(Data extracted from a collection)
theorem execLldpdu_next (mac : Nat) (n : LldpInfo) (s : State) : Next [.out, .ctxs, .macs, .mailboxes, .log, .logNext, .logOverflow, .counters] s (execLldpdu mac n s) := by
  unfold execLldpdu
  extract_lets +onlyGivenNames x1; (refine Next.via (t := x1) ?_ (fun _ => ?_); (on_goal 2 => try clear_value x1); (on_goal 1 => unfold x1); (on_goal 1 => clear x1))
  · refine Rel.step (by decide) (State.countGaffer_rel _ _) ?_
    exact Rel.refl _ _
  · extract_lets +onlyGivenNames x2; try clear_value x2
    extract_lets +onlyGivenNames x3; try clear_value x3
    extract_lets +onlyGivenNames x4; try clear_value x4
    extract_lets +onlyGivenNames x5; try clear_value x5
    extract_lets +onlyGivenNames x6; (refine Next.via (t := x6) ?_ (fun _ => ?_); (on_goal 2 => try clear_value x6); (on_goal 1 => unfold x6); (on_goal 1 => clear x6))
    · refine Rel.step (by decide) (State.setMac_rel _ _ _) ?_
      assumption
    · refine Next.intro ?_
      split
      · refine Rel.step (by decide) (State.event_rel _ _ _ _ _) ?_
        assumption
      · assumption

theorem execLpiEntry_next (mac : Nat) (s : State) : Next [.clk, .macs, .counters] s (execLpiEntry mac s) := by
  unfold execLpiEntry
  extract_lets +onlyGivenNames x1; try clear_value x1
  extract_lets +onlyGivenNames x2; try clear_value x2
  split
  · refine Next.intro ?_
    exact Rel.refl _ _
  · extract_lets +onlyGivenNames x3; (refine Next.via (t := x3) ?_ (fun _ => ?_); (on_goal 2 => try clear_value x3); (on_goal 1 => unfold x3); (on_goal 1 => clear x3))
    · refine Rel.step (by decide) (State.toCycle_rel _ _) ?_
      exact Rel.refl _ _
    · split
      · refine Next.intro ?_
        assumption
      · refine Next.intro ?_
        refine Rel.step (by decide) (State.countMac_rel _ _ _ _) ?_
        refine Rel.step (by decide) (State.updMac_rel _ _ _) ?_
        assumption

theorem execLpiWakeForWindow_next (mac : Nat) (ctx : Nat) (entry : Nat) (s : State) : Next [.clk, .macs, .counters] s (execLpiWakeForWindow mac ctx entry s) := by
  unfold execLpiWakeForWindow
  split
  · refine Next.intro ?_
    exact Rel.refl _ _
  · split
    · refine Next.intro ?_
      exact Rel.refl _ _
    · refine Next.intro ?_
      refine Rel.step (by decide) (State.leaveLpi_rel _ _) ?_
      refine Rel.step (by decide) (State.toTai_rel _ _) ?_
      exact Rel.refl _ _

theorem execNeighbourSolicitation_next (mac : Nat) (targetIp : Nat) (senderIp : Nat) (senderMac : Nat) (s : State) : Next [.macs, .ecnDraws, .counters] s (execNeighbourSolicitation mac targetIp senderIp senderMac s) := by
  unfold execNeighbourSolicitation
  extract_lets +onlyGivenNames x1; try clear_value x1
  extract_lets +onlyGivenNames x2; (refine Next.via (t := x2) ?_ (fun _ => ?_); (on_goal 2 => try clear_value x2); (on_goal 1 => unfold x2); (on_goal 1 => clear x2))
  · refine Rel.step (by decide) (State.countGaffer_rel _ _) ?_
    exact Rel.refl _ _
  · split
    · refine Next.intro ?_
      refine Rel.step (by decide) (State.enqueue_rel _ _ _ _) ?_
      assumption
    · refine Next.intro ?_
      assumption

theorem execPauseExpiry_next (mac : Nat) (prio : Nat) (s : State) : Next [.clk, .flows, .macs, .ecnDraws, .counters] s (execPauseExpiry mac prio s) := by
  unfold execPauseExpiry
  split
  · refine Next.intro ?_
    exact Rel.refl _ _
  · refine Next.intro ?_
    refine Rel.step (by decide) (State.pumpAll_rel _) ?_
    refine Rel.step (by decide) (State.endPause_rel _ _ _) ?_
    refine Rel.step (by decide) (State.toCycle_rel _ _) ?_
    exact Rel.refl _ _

WORK ITEM: Word for word, reproduce every record shown above.

RESULT OF THIS TASK:
theorem execLldpdu_next (mac : Nat) (n : LldpInfo) (s : State) : Next [.out, .ctxs, .macs, .mailboxes, .log, .logNext, .logOverflow, .counters] s (execLldpdu mac n s) := by
  unfold execLldpdu
  extract_lets +onlyGivenNames x1; (refine Next.via (t := x1) ?_ (fun _ => ?_); (on_goal 2 => try clear_value x1); (on_goal 1 => unfold x1); (on_goal 1 => clear x1))
  · refine Rel.step (by decide) (State.countGaffer_rel _ _) ?_
    exact Rel.refl _ _
  · extract_lets +onlyGivenNames x2; try clear_value x2
    extract_lets +onlyGivenNames x3; try clear_value x3
    extract_lets +onlyGivenNames x4; try clear_value x4
    extract_lets +onlyGivenNames x5; try clear_value x5
    extract_lets +onlyGivenNames x6; (refine Next.via (t := x6) ?_ (fun _ => ?_); (on_goal 2 => try clear_value x6); (on_goal 1 => unfold x6); (on_goal 1 => clear x6))
    · refine Rel.step (by decide) (State.setMac_rel _ _ _) ?_
      assumption
    · refine Next.intro ?_
      split
      · refine Rel.step (by decide) (State.event_rel _ _ _ _ _) ?_
        assumption
      · assumption

theorem execLpiEntry_next (mac : Nat) (s : State) : Next [.clk, .macs, .counters] s (execLpiEntry mac s) := by
  unfold execLpiEntry
  extract_lets +onlyGivenNames x1; try clear_value x1
  extract_lets +onlyGivenNames x2; try clear_value x2
  split
  · refine Next.intro ?_
    exact Rel.refl _ _
  · extract_lets +onlyGivenNames x3; (refine Next.via (t := x3) ?_ (fun _ => ?_); (on_goal 2 => try clear_value x3); (on_goal 1 => unfold x3); (on_goal 1 => clear x3))
    · refine Rel.step (by decide) (State.toCycle_rel _ _) ?_
      exact Rel.refl _ _
    · split
      · refine Next.intro ?_
        assumption
      · refine Next.intro ?_
        refine Rel.step (by decide) (State.countMac_rel _ _ _ _) ?_
        refine Rel.step (by decide) (State.updMac_rel _ _ _) ?_
        assumption

theorem execLpiWakeForWindow_next (mac : Nat) (ctx : Nat) (entry : Nat) (s : State) : Next [.clk, .macs, .counters] s (execLpiWakeForWindow mac ctx entry s) := by
  unfold execLpiWakeForWindow
  split
  · refine Next.intro ?_
    exact Rel.refl _ _
  · split
    · refine Next.intro ?_
      exact Rel.refl _ _
    · refine Next.intro ?_
      refine Rel.step (by decide) (State.leaveLpi_rel _ _) ?_
      refine Rel.step (by decide) (State.toTai_rel _ _) ?_
      exact Rel.refl _ _

theorem execNeighbourSolicitation_next (mac : Nat) (targetIp : Nat) (senderIp : Nat) (senderMac : Nat) (s : State) : Next [.macs, .ecnDraws, .counters] s (execNeighbourSolicitation mac targetIp senderIp senderMac s) := by
  unfold execNeighbourSolicitation
  extract_lets +onlyGivenNames x1; try clear_value x1
  extract_lets +onlyGivenNames x2; (refine Next.via (t := x2) ?_ (fun _ => ?_); (on_goal 2 => try clear_value x2); (on_goal 1 => unfold x2); (on_goal 1 => clear x2))
  · refine Rel.step (by decide) (State.countGaffer_rel _ _) ?_
    exact Rel.refl _ _
  · split
    · refine Next.intro ?_
      refine Rel.step (by decide) (State.enqueue_rel _ _ _ _) ?_
      assumption
    · refine Next.intro ?_
      assumption

theorem execPauseExpiry_next (mac : Nat) (prio : Nat) (s : State) : Next [.clk, .flows, .macs, .ecnDraws, .counters] s (execPauseExpiry mac prio s) := by
  unfold execPauseExpiry
  split
  · refine Next.intro ?_
    exact Rel.refl _ _
  · refine Next.intro ?_
    refine Rel.step (by decide) (State.pumpAll_rel _) ?_
    refine Rel.step (by decide) (State.endPause_rel _ _ _) ?_
    refine Rel.step (by decide) (State.toCycle_rel _ _) ?_
    exact Rel.refl _ _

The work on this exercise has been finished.